/-- `paged` with a tree of 4 KiB pages below the entry for virtual 0: the entry of page 0 is given. -/
def pages (ent : DWord) (s : State := paged (hub1 fun h => { h with tasks := [{ small [] .running with cols := [] }] })) : State :=
  s.modHub fun h => { h with dev := (((h.dev.writeWord 0x400 0xFF 0x8000000000003000).writeWord 0x600 0xFF 0x8000000000004000).writeWord 0x800 0xFF ent).writeWord 0xA000 0xFF 0x100000,
                             regs := insertKey (partReg 0 0x140) 0x50000 (insertKey (partReg 0 0x148) 0x104 (insertKey (partReg 0 0x158) 1 h.regs)) }
/-- A move of one page of address space 7 at virtual 0. -/
def move (op left : Nat) (transit : Bool) : Move := ⟨op, 7, ptb7, 0, left, 0x200000, 9, some 0x300010, false, 0, 0, 0, 0, 0, false, transit, false⟩
/-- The leaf that maps it, at 0x4000. -/
def leaf0 (ent : DWord) (st : PageState) : Leaf := ⟨ent, 0x4000, 12, st, .pl⟩
/-- No context holds a stream, and no replay waits for one. -/
def calm (s : State) : Bool :=
  (s.liveCtxs.all fun r => (s.ctx r).strm.isNone) && (countFrom 0 4).all fun k => (s.stack (fin 3 k)).replay.all fun x => match x.who with | .stream r => (s.ctx r).strm.isNone | _ => true
def entP : DWord := 0xE000000000010000
def entT : DWord := 0xE400000000010000
/-- A group of 16 pages on flash. -/
def entF : DWord := 0x4180000000000008
def flash0 : State := (pages entF).modHub fun h => { h with dev := (countFrom 0 16).foldl (fun m i => m.writeWord (0x800 + i) 0xFF entF) h.dev, flash := [move 5 16 false] }
theorem witness_PagingEvents_invalidate : all [
    all [up.hub.bstep = 9, wfAll up, up.hub.inval = none, (0x8000000000000001#64).getLsbD 63, runs (.tlbInvalidate 0x0007000000005000 0x8000000000000001) up (fun t => t.hub.inval.any fun q => q.lo == 0x5000 && q.hi == 0x6000 && q.asid == 7),
      runs (.tlbInvalidate 1 0x8000000000000000) up fun t => t.hub.inval.any (fun q => q.all && q.hi == 2 ^ 48) && runs (.tlbInvalidate 0 0x8000000000000001) t fun t => t.hub.tinvRej]] = true := by decide +kernel
theorem witness_PagingEvents_invalidateDone : all [
    (let q : Inval := ⟨false, 7, 0, 4096, 0⟩
     let s := ((paged (live 3 hdrAg wordAgseq toEl1)).modHub fun h => { h with inval := some q }).modCtx (at0 3) fun x => { x with strm := some { spent with halt := .inval } }
     all [s.storesPending q = false, s.liveCtxs.all (fun r => !s.streamPending q r), q.asid = field (s.col 0).ptb 48 16, ((s.ctx (at0 3)).strm.any fun m => m.halt == .inval), runs .tlbInvalidateDone s fun t => t.hub.inval.isNone])] = true := by decide +kernel
theorem witness_PagingEvents_retry : all [
    (let m := { (block 0 noMsg).moving with paused := some 0x5008 }
     let s := te0 7 (fun e => { e with cur := some m }) (holding (small [] .running))
     all [0x5008 / 4096 = bitsNat 0x0007000000005000#64 47 12, (s.taskSpace m.x.task).2 = 0, field (s.taskSpace m.x.task).1 48 16 = (7 : BitVec 16), runs (.pfresRetry 0 0x0007000000005000) s fun t => ((t.stack 0).te.get 7).cur == some { m with paused := none }])] = true := by decide +kernel
theorem witness_PagingEvents_freeFrames : all [
    runs (.freeFrameTailWrite 0 0x12345) up (fun t => t.hub.reg (partReg 0 0x158) == 0x2345)] = true := by decide +kernel
theorem witness_PagingEvents_refusedKicks : all [
    (let s := dev0 0x10008 (leBytes 8 0x300000001) up; all [bitsNat (s.hub.peekW 0x10008) 33 32 = 3, runs (.migrationKick 0x10000) s (fun t => t.hub.moves.any fun m => m.status == 2), runs (.flashPageoutKick 0x10000) s fun t => t.hub.flash.any fun m => m.status == 2])] = true := by decide +kernel
theorem witness_PagingEvents_refusedSpace : all [
    all [up.hub.spaceOf 7 = none, bitsNat 5#64 11 0 ≠ 0]] = true := by decide +kernel
/-- A group of 16 pages that is present. -/
def group0 : State := (pages 0xE080000000010000).modHub fun h => { h with dev := (countFrom 0 16).foldl (fun m i => m.writeWord (0x800 + i) 0xFF (0xE080000000010000 + BitVec.ofNat 64 (0x1000 * i))) h.dev }
/-- With a descriptor at device address 0x20000 for address space 7, virtual 0. -/
def described (w1 w2 : Nat) (s : State) : State := dev0 0x20000 (leBytes 8 0x0007000000000000 ++ leBytes 8 w1 ++ leBytes 8 w2 ++ leBytes 8 0x0009000000300010) s
theorem witness_PagingEvents_kicks : all [
    ([(0, 1, pages entP), (1, 16, group0), (2, 16, group0)] : List (Nat × Nat × State)).all (fun q =>
      let s := described (q.1 * 2 ^ 32 + q.2.1) 0x200000 q.2.2
      all [s.hub.bstep = 9, s.hub.spaceOf 7 = some (ptb7, 0), s.hub.engWeight 0 4 ≠ 0, bitsNat (s.hub.peekW 0x20008) 33 32 = q.1, bitsNat (s.hub.peekW 0x20008) 63 34 = 0, bitsNat (s.hub.peekW 0x20010) 63 46 = 0,
        wholePages s.hub (bitsNat ptb7 45 12 * 4096) 0 (fun l => (q.1 != 1 || (l.bits == 16 && l.disc != .sa)) && (q.1 != 0 || 0x200000 % 2 ^ l.bits == 0)) q.2.1 q.2.1,
        runs (.migrationKick 0x20000) s fun t => t.hub.moves.any fun m => m.status == 0 && m.op == q.1 && m.left == q.2.1 && m.dst == 0x200000 && m.tag == 9 && m.mbox == some 0x300010]),
    (let s := described (2 ^ 34 + 16) 5 group0
     all [s.hub.spaceOf 7 = some (ptb7, 0), s.hub.engWeight 0 3 ≠ 0, bitsNat (s.hub.peekW 0x20008) 63 35 = 0, wholePages s.hub (bitsNat ptb7 45 12 * 4096) 0 (fun l => l.bits == 16 && l.st == .present && l.disc != .sa) 16 16,
       runs (.flashPageoutKick 0x20000) s fun t => t.hub.flash.any fun m => m.status == 0 && m.op == 4 && m.left == 16 && m.dst == 5 && m.force])] = true := by decide +kernel
theorem witness_PagingEvents_begin : all [
    (let s := (pages entP).modHub fun h => { h with moves := [move 0 1 false] }
     let m := move 0 1 false
     all [m.left ≠ 0, m.status = 0, s.hub.pwr = .run, m.op = 0, s.hub.inval = none, m.leaf s.hub m.va = some (leaf0 entP .present), pteContig entP = false, pteComp entP = false, s.hub.peekW 0x4000 = entP, s.hub.dev.isBad (0x4000 / 64) = false,
       runs .migrationPageDone s fun t => t.hub.moves.any (·.transit) && t.hub.peekW 0x4000 == entT && t.hub.inval.isSome])] = true := by decide +kernel
theorem witness_PagingEvents_copy : all [
    (let m := move 0 1 true
     let s := (pages entT).modHub fun h => { h with moves := [m] }
     let l := leaf0 entT .transit
     all [m.leaf s.hub m.va = some l, pteContig entT = false, pteComp entT = false, s.hub.peekW 0x4000 = entT, s.hub.admits 24 m.part 4, s.hub.inPmem m.part m.dst, s.hub.inPmem m.part (m.dst + 4095), s.hub.mapped m.dst 4096,
       s.hub.dev.badIn (l.pa s.hub (m.va / 4096 * 4096)) 4096 = false, l.addr + 8 ≤ m.dst, calm s])] = true := by decide +kernel
theorem witness_PagingEvents_complete : all [
    (let s := hub1 fun h => { h with moves := [move 0 0 false] }
     all [(s.hub.channel? 0x300010).isSome, 0x300010 % 16 = 0, runs .migrationComplete s fun t => t.hub.moves.isEmpty && t.hub.dev.rawWord (0x300010 / 8) == 0x900])] = true := by decide +kernel
theorem witness_PagingEvents_groupWritten : all [
    (let m := move 4 16 true
     let s := (pages entT).modHub fun h => { h with flash := [m] }
     all [s.hub.pageOut = some 0, m.left ≠ 0, m.status = 0, s.hub.inval = none, m.leaf s.hub m.va = some (leaf0 entT .transit), (leaf0 entT .transit).entries.all (fun k => k % 8 == 0), calm s])] = true := by decide +kernel
theorem witness_PagingEvents_pageOutEnds : all [
    (let s := hub1 fun h => { h with flash := [move 4 0 false] }; all [s.hub.pageOut = some 0, runs (.flashGroupWritten true) s fun t => t.hub.flash.isEmpty])] = true := by decide +kernel
theorem witness_PagingEvents_pageIn : all [
    (let m := move 5 16 false
     let s := flash0
     match m.leaf s.hub m.va with
     | some l => all [s.hub.flash[0]? = some m, m.op = 5, l.st = .flash, l.entries.length = 16, (s.takeFrame m.part).1 = some 0x100000, calm s, l.entries.all fun k => k % 8 = 0 && decide (k + 8 ≤ 0x100000)]
     | none => false)] = true := by decide +kernel
/-- Data of any length exists, a group's 64 KiB too, as the clause of a page-in asks. -/
theorem witness_pageInData (n : Nat) : ∃ data : List Byte, data.length = n := ⟨List.replicate n 7, List.length_replicate⟩

/-- The debug page of column 0 changed, in the band of task 7 with DBG. -/
def dbg0 (f : Debug → Debug) (s : State := held) : State := s.modCol 0 fun x => { x with dbg := f x.dbg }
theorem witness_DebugCommandEvents : all [
    (let s := dbg0 fun d => { d with busy := true }; all [s.hub.bstep = 9, (s.col 0).dbg.busy, runs (.dbgStop 0) s (fun t => (t.col 0).dbg.result == 2), runs (.dbgWrite 0) s fun t => (t.col 0).dbg.result == 2]),
    all [(up.col 0).dbg.busy = false, (up.col 0).dbgOn = false, runs (.dbgStop 0) up (fun t => (t.col 0).dbg.result == 1), runs (.dbgStepInstruction 0) up fun t => (t.col 0).dbg.result == 1],
    all [(held.col 0).dbgOn, (held.col 0).dbg.dhalt = false, runs (.dbgStop 0) held (fun t => (t.col 0).dbg.dhalt), runs (.dbgStepInstruction 0) held fun t => (t.col 0).dbg.result == 3],
    (let s := cpu0 (fun u => { u with busy := true }) (dbg0 fun d => { d with dhalt := true }); all [(s.col 0).dbg.stepping = false, (s.col 0).cpu.busy, runs (.dbgStepInstruction 0) s (fun t => (t.col 0).dbg.stepping), (s.col 0).dbg.squall = none, (s.col 0).dbg.sqstop = false,
      runs (.dbgResume 0) s fun t => !(t.col 0).dbg.dhalt]),
    (let s := cpu0 (fun u => { u with busy := true }) (dbg0 fun d => { d with dhalt := true, stepping := true }); all [(s.col 0).dbg.busy = false, runs (.dbgStepInstruction 0) s fun t => (t.col 0).dbg.busy && (t.col 0).dbg.stepping]),
    all [(held.ctx (at0 0)).stopped = false, runs (.dbgStepFiring 0 0 0) held fun t => (t.col 0).dbg.result == 3],
    (let s := (queue 0 [dataToken 5 31 false] (rich (live 0 hdrCp wordAdd toEl1))).modCtx (at0 1) fun x => { x with st := .live, hdr := hdrCp, prog := vset x.prog 0 wordAdd }
     let s := s.modCtx (at0 0) fun x => { x with stopped := true }
     let y := s.ctx (at0 0)
     all [y.stopped, y.st = .live, (s.col 0).drift.fires 0 0, s.fires 0, (s.elem 0 0).busy ≤ s.now, (s.col 0).droop = false, s.permit (at0 0) = .ok, y.mergeWord = none, hRole y.hdr = .cp, y.words.all fun w => !isAgWord (opOf w),
       runs (.dbgStepFiring 0 0 0) s fun t => (t.col 0).dbg.result == 0 && ((t.ctx (at0 0)).q.get 0).toks.isEmpty]),
    runs (.bptWrite 0 3 (-1)) up (fun t => ((t.col 0).dbg.bpts.get 3).ctl == 0xE000001FFFFFFFFF && ((t.col 0).dbg.bpts.get 3).count == 0)] = true := by decide +kernel

/-- A squall of task 7 began in cycle 0; column 0 and column 1 have stopped. -/
def squall0 : State := (((dbg0 fun d => { d with arrived := true }).modCol 1 fun x => { x with dbg := { x.dbg with arrived := true } })).modHub fun h => { h with squalls := [(7, 0)] }
/-- No context of a column that fires is unstopped. -/
def stoppedAll (s : State) (c : ColId) : Bool := (ctxRefs c).all fun r => !(s.col c).unstopped r
theorem witness_SquallAndDebugAccessEvents : all [
    all [wfAll held, held.hub.bstep = 9, (held.col 0).dbg.busy = false, (held.col 0).dbgOn, (held.col 0).band = some ⟨7, 0, 2, false, false, true⟩, held.hub.squalls = [],
      runs (.dbgSquall 0) held fun t => t.hub.squalls == [(7, 0)] && (t.col 1).dbg.squall == some 0],
    (let s := dbg0 (fun d => { d with squall := some 5 }) (inj0 (fun p => { p with ord := [(⟨at0 0, 0⟩, 9)] }) held)
     all [(s.col 0).dbg.sqstop = false, (s.col 0).dbg.arrived = false, runs (.squallArrive 0) s fun t => (t.col 0).dbg.dhalt && (t.col 0).drift.scrollq.any fun q => q.2.sub == 5 && q.2.payload == 5]),
    all [squall0.squallOf 7 = some ([0, 1], 0), (squall0.col 0).dbg.arrived, (squall0.col 1).dbg.arrived, stoppedAll squall0 0, stoppedAll squall0 1, runs (.squallComplete 7) squall0 fun t => t.hub.squalls.isEmpty && (t.col 0).dbg.sqstop],
    (let s := { squall0 with now := 65536 }.modCtx (at0 0) fun x => { x with st := .live }
     all [0 + 65536 ≤ s.now, (s.col 0).unstopped (at0 0), runs (.squallTimeout 7) s fun t => (t.col 0).dbg.inexact && (t.ctx (at0 0)).stopped]),
    (let s := cpu0 (fun u => { u with near := { u.near with bytes := [⟨phys 0x17FF8, 7⟩] } }) (dbg0 fun d => { d with dbaddr := 0x17FF8, dbdata := 9 })
     all [wfAll s, (s.col 0).dbg.busy = false, (s.col 0).dbg.dbaddr.getLsbD 63 = false, 0x17FF8 % 8 = 0, (s.col 0).nearCause 0x17FF8 = none, (s.col 0).cpu.near.isBad ((s.col 0).nearPhys 0x17FF8 / 8) = false,
       runs (.dbgRead 0) s (fun t => (t.col 0).dbg.dbdata == 7), runs (.dbgWrite 0) s fun t => (t.col 0).dbg.result == 3]),
    (let s := dbg0 fun d => { d with dbaddr := 0x17FF8, dbdata := 9, dhalt := true }; all [(s.col 0).dbg.dhalt, runs (.dbgWrite 0) s fun t => (t.cpu (.col 0)).near.byte (phys 0x17FF8) == 9]),
    (let s := (dbg0 fun d => { d with pending := some (false, 0), dbaddr := 0x8000000000000008, busy := true }).modCol 0 fun x => { x with vert := { x.vert with bytes := [⟨8, 7⟩] } }
     match (s.col 0).debugLoc 0 with
     | some l => all [l.space = .vert, (s.col 0).shelfOn (vShelf l.addr), (s.col 0).vret.getLsbD (vLayer l.addr) = false, (s.col 0).vert.isBad (l.addr / 8) = false, runs (.debugAccessDone 0) s fun t => (t.col 0).dbg.dbdata == 7 && !(t.col 0).dbg.busy]
     | none => false)] = true := by decide +kernel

========

_TO DO:_
Copy each line above that has the word "paused".

_COMPLETED TASK:_
    (let m := { (block 0 noMsg).moving with paused := some 0x5008 }
     all [0x5008 / 4096 = bitsNat 0x0007000000005000#64 47 12, (s.taskSpace m.x.task).2 = 0, field (s.taskSpace m.x.task).1 48 16 = (7 : BitVec 16), runs (.pfresRetry 0 0x0007000000005000) s fun t => ((t.stack 0).te.get 7).cur == some { m with paused := none }])] = true := by decide +kernel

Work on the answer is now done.